-- ==== Sys2Proof/Proofs/DirectoryWrites.lean ====
section
/-! The requests on the Merchant Directory: WRITE_TERMS, the page requests and the completions of a clear (R96 to R106). -/

namespace Sys2Proof.Machine

variable {s t : State} {tag : Nat}

/-! ### WRITE_TERMS -/

theorem termsInRange_iff (w : TermsWrite) : termsInRange w = true ↔
    1 ≤ w.state ∧ w.state ≤ 3 ∧ w.discount ≤ 1500 ∧ w.commission ≤ 1000 ∧ w.charge ≤ 500 ∧ w.minPayout ≤ 1000000 ∧
      w.debitLimit ≤ 100000000 ∧ w.returnWindow ≤ 365 ∧ w.tolerance ≤ 30 ∧ w.tier ≤ 3 := by
  simp only [termsInRange, Bool.and_eq_true, decide_eq_true_eq, and_assoc]

/-- The entry a write in range gives (R96). -/
theorem writtenTerms_eq {w : TermsWrite} (range : termsInRange w = true) : writtenTerms w = {
    state := if w.state = 1 then .enrolled else if w.state = 2 then .suspended else .withdrawn
    maySell := w.maySell, mayRefund := w.mayRefund, discount := w.discount, commission := w.commission, charge := w.charge,
    minPayout := w.minPayout, debitLimit := w.debitLimit, returnWindow := w.returnWindow, tolerance := w.tolerance, tier := w.tier,
    payee := w.payee } := by
  obtain ⟨low, high, -⟩ := (termsInRange_iff w).1 range
  obtain one | two | three : w.state = 1 ∨ w.state = 2 ∨ w.state = 3 := by omega
  · simp [writtenTerms, TermsState.ofCode, one]
  · simp [writtenTerms, TermsState.ofCode, two]
  · simp [writtenTerms, TermsState.ofCode, three]

/-- The written state is the stored one or forward of it (R98). -/
theorem stateForward_iff {w : TermsWrite} (range : termsInRange w = true) (stored : TermsState) :
    stateForward stored (writtenTerms w).state = true ↔
      stored = .enrolled ∨ (stored = .suspended ∧ 2 ≤ w.state) ∨ (stored = .withdrawn ∧ 3 ≤ w.state) := by
  obtain ⟨low, high, -⟩ := (termsInRange_iff w).1 range
  have code : (writtenTerms w).state.code = w.state := by
    obtain one | two | three : w.state = 1 ∨ w.state = 2 ∨ w.state = 3 := by omega
    · simp [writtenTerms, TermsState.ofCode, TermsState.code, one]
    · simp [writtenTerms, TermsState.ofCode, TermsState.code, two]
    · simp [writtenTerms, TermsState.ofCode, TermsState.code, three]
  simp only [stateForward, code, Bool.and_eq_true, decide_eq_true_eq]
  cases stored <;> simp [TermsState.code, low]

theorem fixedAgrees_iff (stored written : Terms) : fixedAgrees stored written = true ↔
    { written with state := stored.state } = stored ∧ stateForward stored.state written.state = true := by
  simp [fixedAgrees]

theorem tightens_iff (stored written : Terms) : tightens stored written = true ↔
    stateForward stored.state written.state = true ∧ (written.maySell = true → stored.maySell = true) ∧
      (written.mayRefund = true → stored.mayRefund = true) ∧
      written.debitLimit ≤ stored.debitLimit ∧ written.returnWindow ≤ stored.returnWindow ∧ written.tolerance ≤ stored.tolerance ∧
      stored.minPayout ≤ written.minPayout ∧ written.discount = stored.discount ∧ written.commission = stored.commission ∧
      written.charge = stored.charge ∧ written.tier = stored.tier ∧ written.payee = stored.payee := by
  have given (a b : Bool) : (a || !b) = true ↔ (b = true → a = true) := by cases a <;> cases b <;> simp
  simp only [tightens, Bool.and_eq_true, decide_eq_true_eq, given, and_assoc]

section
variable {w : TermsWrite}

theorem termsTests_merchant (large : 512 ≤ w.merchant) : firstFailure (termsTests s w) = some .range :=
  firstFailure_fail (decide_eq_false (Nat.not_lt.2 large))

variable (bound : w.merchant < 512)
include bound

theorem termsTests_busy (page : pageAt s (pageOf w.merchant) = .clearing) : firstFailure (termsTests s w) = some .busy :=
  (firstFailure_pass (decide_eq_true bound)).trans (firstFailure_fail (by simp [page]))

theorem termsTests_torn (page : pageAt s (pageOf w.merchant) = .torn) : firstFailure (termsTests s w) = some .torn :=
  (firstFailure_pass (decide_eq_true bound)).trans ((firstFailure_pass (by simp [page])).trans (firstFailure_fail (by simp [page])))

variable (page : pageAt s (pageOf w.merchant) = .opened ∨ pageAt s (pageOf w.merchant) = .fixed)
include page

/-- The tests of the fields, on a page that takes writes. -/
theorem termsTests_fields : firstFailure (termsTests s w) = firstFailure
    [ (termsInRange w, .range),
      (decide (pageAt s (pageOf w.merchant) ≠ .fixed) || fixedAgrees (termsOf s w.merchant) (writtenTerms w), .fixed),
      (decide (pageAt s (pageOf w.merchant) ≠ .opened) || decide ((termsOf s w.merchant).state = .unenrolled) ||
        tightens (termsOf s w.merchant) (writtenTerms w), .loosening) ] :=
  (firstFailure_pass (decide_eq_true bound)).trans ((firstFailure_pass (by rcases page with page | page <;> simp [page])).trans
    (firstFailure_pass (by rcases page with page | page <;> simp [page])))

end

theorem serveWriteTerms_refused {w : TermsWrite} {reason : ReplyReason} (fails : firstFailure (termsTests s w) = some reason) :
    serveWriteTerms w tag s = sendReply 0x30 tag reason (termsBlock s w.merchant) s := by simp only [serveWriteTerms, fails]

theorem serveWriteTerms_accepted {w : TermsWrite} (tests : firstFailure (termsTests s w) = none) :
    serveWriteTerms w tag s =
      sendReply 0x30 tag .accepted (termsBlock { s with terms := s.terms.write Terms.unenrolled w.merchant (writtenTerms w) } w.merchant)
        { s with terms := s.terms.write Terms.unenrolled w.merchant (writtenTerms w) } := by
  simp only [serveWriteTerms, tests]

theorem termsOf_written {m : Nat} (written : Terms) (page : pageAt s (pageOf m) = .opened ∨ pageAt s (pageOf m) = .fixed) :
    termsOf { s with terms := s.terms.write Terms.unenrolled m written } m = written := by
  have same : pageAt { s with terms := s.terms.write Terms.unenrolled m written } (pageOf m) = pageAt s (pageOf m) := rfl
  unfold termsOf
  rcases page with page | page
  · rw [same, page]
    exact Table.read_write_same _ _ _ _
  · rw [same, page]
    exact Table.read_write_same _ _ _ _

theorem termsOf_other {m other : Nat} (written : Terms) (apart : other ≠ m) :
    termsOf { s with terms := s.terms.write Terms.unenrolled m written } other = termsOf s other := by
  have same : pageAt { s with terms := s.terms.write Terms.unenrolled m written } (pageOf other) = pageAt s (pageOf other) := rfl
  unfold termsOf
  rw [same]
  simp only [Table.read_write_ne _ _ _ apart]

- - -

EXERCISE DETAILS
Would you reproduce the full listing shown above, word for word?

RESPONSE TO THIS EXERCISE
-- ==== Sys2Proof/Proofs/DirectoryWrites.lean ====
section
/-! The requests on the Merchant Directory: WRITE_TERMS, the page requests and the completions of a clear (R96 to R106). -/

namespace Sys2Proof.Machine

variable {s t : State} {tag : Nat}

/-! ### WRITE_TERMS -/

theorem termsInRange_iff (w : TermsWrite) : termsInRange w = true ↔
    1 ≤ w.state ∧ w.state ≤ 3 ∧ w.discount ≤ 1500 ∧ w.commission ≤ 1000 ∧ w.charge ≤ 500 ∧ w.minPayout ≤ 1000000 ∧
      w.debitLimit ≤ 100000000 ∧ w.returnWindow ≤ 365 ∧ w.tolerance ≤ 30 ∧ w.tier ≤ 3 := by
  simp only [termsInRange, Bool.and_eq_true, decide_eq_true_eq, and_assoc]

/-- The entry a write in range gives (R96). -/
theorem writtenTerms_eq {w : TermsWrite} (range : termsInRange w = true) : writtenTerms w = {
    state := if w.state = 1 then .enrolled else if w.state = 2 then .suspended else .withdrawn
    maySell := w.maySell, mayRefund := w.mayRefund, discount := w.discount, commission := w.commission, charge := w.charge,
    minPayout := w.minPayout, debitLimit := w.debitLimit, returnWindow := w.returnWindow, tolerance := w.tolerance, tier := w.tier,
    payee := w.payee } := by
  obtain ⟨low, high, -⟩ := (termsInRange_iff w).1 range
  obtain one | two | three : w.state = 1 ∨ w.state = 2 ∨ w.state = 3 := by omega
  · simp [writtenTerms, TermsState.ofCode, one]
  · simp [writtenTerms, TermsState.ofCode, two]
  · simp [writtenTerms, TermsState.ofCode, three]

/-- The written state is the stored one or forward of it (R98). -/
theorem stateForward_iff {w : TermsWrite} (range : termsInRange w = true) (stored : TermsState) :
    stateForward stored (writtenTerms w).state = true ↔
      stored = .enrolled ∨ (stored = .suspended ∧ 2 ≤ w.state) ∨ (stored = .withdrawn ∧ 3 ≤ w.state) := by
  obtain ⟨low, high, -⟩ := (termsInRange_iff w).1 range
  have code : (writtenTerms w).state.code = w.state := by
    obtain one | two | three : w.state = 1 ∨ w.state = 2 ∨ w.state = 3 := by omega
    · simp [writtenTerms, TermsState.ofCode, TermsState.code, one]
    · simp [writtenTerms, TermsState.ofCode, TermsState.code, two]
    · simp [writtenTerms, TermsState.ofCode, TermsState.code, three]
  simp only [stateForward, code, Bool.and_eq_true, decide_eq_true_eq]
  cases stored <;> simp [TermsState.code, low]

theorem fixedAgrees_iff (stored written : Terms) : fixedAgrees stored written = true ↔
    { written with state := stored.state } = stored ∧ stateForward stored.state written.state = true := by
  simp [fixedAgrees]

theorem tightens_iff (stored written : Terms) : tightens stored written = true ↔
    stateForward stored.state written.state = true ∧ (written.maySell = true → stored.maySell = true) ∧
      (written.mayRefund = true → stored.mayRefund = true) ∧
      written.debitLimit ≤ stored.debitLimit ∧ written.returnWindow ≤ stored.returnWindow ∧ written.tolerance ≤ stored.tolerance ∧
      stored.minPayout ≤ written.minPayout ∧ written.discount = stored.discount ∧ written.commission = stored.commission ∧
      written.charge = stored.charge ∧ written.tier = stored.tier ∧ written.payee = stored.payee := by
  have given (a b : Bool) : (a || !b) = true ↔ (b = true → a = true) := by cases a <;> cases b <;> simp
  simp only [tightens, Bool.and_eq_true, decide_eq_true_eq, given, and_assoc]

section
variable {w : TermsWrite}

theorem termsTests_merchant (large : 512 ≤ w.merchant) : firstFailure (termsTests s w) = some .range :=
  firstFailure_fail (decide_eq_false (Nat.not_lt.2 large))

variable (bound : w.merchant < 512)
include bound

theorem termsTests_busy (page : pageAt s (pageOf w.merchant) = .clearing) : firstFailure (termsTests s w) = some .busy :=
  (firstFailure_pass (decide_eq_true bound)).trans (firstFailure_fail (by simp [page]))

theorem termsTests_torn (page : pageAt s (pageOf w.merchant) = .torn) : firstFailure (termsTests s w) = some .torn :=
  (firstFailure_pass (decide_eq_true bound)).trans ((firstFailure_pass (by simp [page])).trans (firstFailure_fail (by simp [page])))

variable (page : pageAt s (pageOf w.merchant) = .opened ∨ pageAt s (pageOf w.merchant) = .fixed)
include page

/-- The tests of the fields, on a page that takes writes. -/
theorem termsTests_fields : firstFailure (termsTests s w) = firstFailure
    [ (termsInRange w, .range),
      (decide (pageAt s (pageOf w.merchant) ≠ .fixed) || fixedAgrees (termsOf s w.merchant) (writtenTerms w), .fixed),
      (decide (pageAt s (pageOf w.merchant) ≠ .opened) || decide ((termsOf s w.merchant).state = .unenrolled) ||
        tightens (termsOf s w.merchant) (writtenTerms w), .loosening) ] :=
  (firstFailure_pass (decide_eq_true bound)).trans ((firstFailure_pass (by rcases page with page | page <;> simp [page])).trans
    (firstFailure_pass (by rcases page with page | page <;> simp [page])))

end

theorem serveWriteTerms_refused {w : TermsWrite} {reason : ReplyReason} (fails : firstFailure (termsTests s w) = some reason) :
    serveWriteTerms w tag s = sendReply 0x30 tag reason (termsBlock s w.merchant) s := by simp only [serveWriteTerms, fails]

theorem serveWriteTerms_accepted {w : TermsWrite} (tests : firstFailure (termsTests s w) = none) :
    serveWriteTerms w tag s =
      sendReply 0x30 tag .accepted (termsBlock { s with terms := s.terms.write Terms.unenrolled w.merchant (writtenTerms w) } w.merchant)
        { s with terms := s.terms.write Terms.unenrolled w.merchant (writtenTerms w) } := by
  simp only [serveWriteTerms, tests]

theorem termsOf_written {m : Nat} (written : Terms) (page : pageAt s (pageOf m) = .opened ∨ pageAt s (pageOf m) = .fixed) :
    termsOf { s with terms := s.terms.write Terms.unenrolled m written } m = written := by
  have same : pageAt { s with terms := s.terms.write Terms.unenrolled m written } (pageOf m) = pageAt s (pageOf m) := rfl
  unfold termsOf
  rcases page with page | page
  · rw [same, page]
    exact Table.read_write_same _ _ _ _
  · rw [same, page]
    exact Table.read_write_same _ _ _ _

theorem termsOf_other {m other : Nat} (written : Terms) (apart : other ≠ m) :
    termsOf { s with terms := s.terms.write Terms.unenrolled m written } other = termsOf s other := by
  have same : pageAt { s with terms := s.terms.write Terms.unenrolled m written } (pageOf other) = pageAt s (pageOf other) := rfl
  unfold termsOf
  rw [same]
  simp only [Table.read_write_ne _ _ _ apart]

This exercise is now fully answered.